Nothing but an exact copy is wanted: the line with "theorem test_wf_source_chars : sourceCharsWellFormed" and each line after it in the data below, last line included.

------ Data for this task

-- ==== Sys2Proof/Tests/Slice0.lean ====
section
/-! SUPPORT. The model's own tests. Expected results come from spec/95_test_vectors.md (each test names its vector) or from
the spec's tables; a word is written out bit by bit from spec/30_encoding.md. Then a witness for the hypotheses of each
statement of Certificates/Slice0/Obligations.lean. -/

namespace Sys2Proof.Tests

open Sys2Proof Sys2Proof.Machine

/-! ## WellFormed smoke: an ill-formed term for each check -/

theorem test_wf_default : Config.default.wellFormed = true := by decide
theorem test_wf_no_line : CacheParams.wellFormed { lineCount := 0, blockSize := 4 } = false := by decide
theorem test_wf_no_word : CacheParams.wellFormed { lineCount := 8, blockSize := 0 } = false := by decide
theorem test_wf_ic : Config.wellFormed { Config.default with ic := { lineCount := 0, blockSize := 4 } } = false := by decide
theorem test_wf_dc : Config.wellFormed { Config.default with dc := { lineCount := 8, blockSize := 0 } } = false := by decide
theorem test_wf_long_program : programFits (List.replicate 4097 0) = false := by
  rw [programFits, List.length_replicate]; rfl
theorem test_wf_full_program : programFits (List.replicate 4096 0) = true := by
  rw [programFits, List.length_replicate]; rfl
theorem test_wf_label_empty : labelWellFormed [] = false := by decide
theorem test_wf_label_digit : labelWellFormed ['1', 'a'] = false := by decide
theorem test_wf_label_space : labelWellFormed ['a', ' '] = false := by decide
theorem test_wf_label : labelWellFormed ['_', 'a', '1'] = true := by decide
theorem test_wf_control_char : sourceCharsWellFormed [Char.ofNat 7] = false := by decide
theorem test_wf_not_ascii : sourceCharsWellFormed [Char.ofNat 233] = false := by decide
theorem test_wf_source_chars : sourceCharsWellFormed ['a', '~', ' ', '\t', '\r', '\n'] = true := by decide
theorem test_wf_source_comment : sourceAdmitted AsmParams.default "HALT ;".toList = false := by decide
theorem test_wf_source_label : sourceAdmitted AsmParams.default "1a: HALT".toList = false := by decide
theorem test_wf_source_twice : sourceAdmitted AsmParams.default "a: 1\na: 2".toList = false := by decide
theorem test_wf_source_tokens : sourceAdmitted AsmParams.default "HALT 5 6".toList = false := by decide
theorem test_wf_source : sourceAdmitted AsmParams.default "a: LOCO 5\nADDD a".toList = true := by decide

------------

> [Output below]:
theorem test_wf_source_chars : sourceCharsWellFormed ['a', '~', ' ', '\t', '\r', '\n'] = true := by decide
theorem test_wf_source_comment : sourceAdmitted AsmParams.default "HALT ;".toList = false := by decide
theorem test_wf_source_label : sourceAdmitted AsmParams.default "1a: HALT".toList = false := by decide
theorem test_wf_source_twice : sourceAdmitted AsmParams.default "a: 1\na: 2".toList = false := by decide
theorem test_wf_source_tokens : sourceAdmitted AsmParams.default "HALT 5 6".toList = false := by decide
theorem test_wf_source : sourceAdmitted AsmParams.default "a: LOCO 5\nADDD a".toList = true := by decide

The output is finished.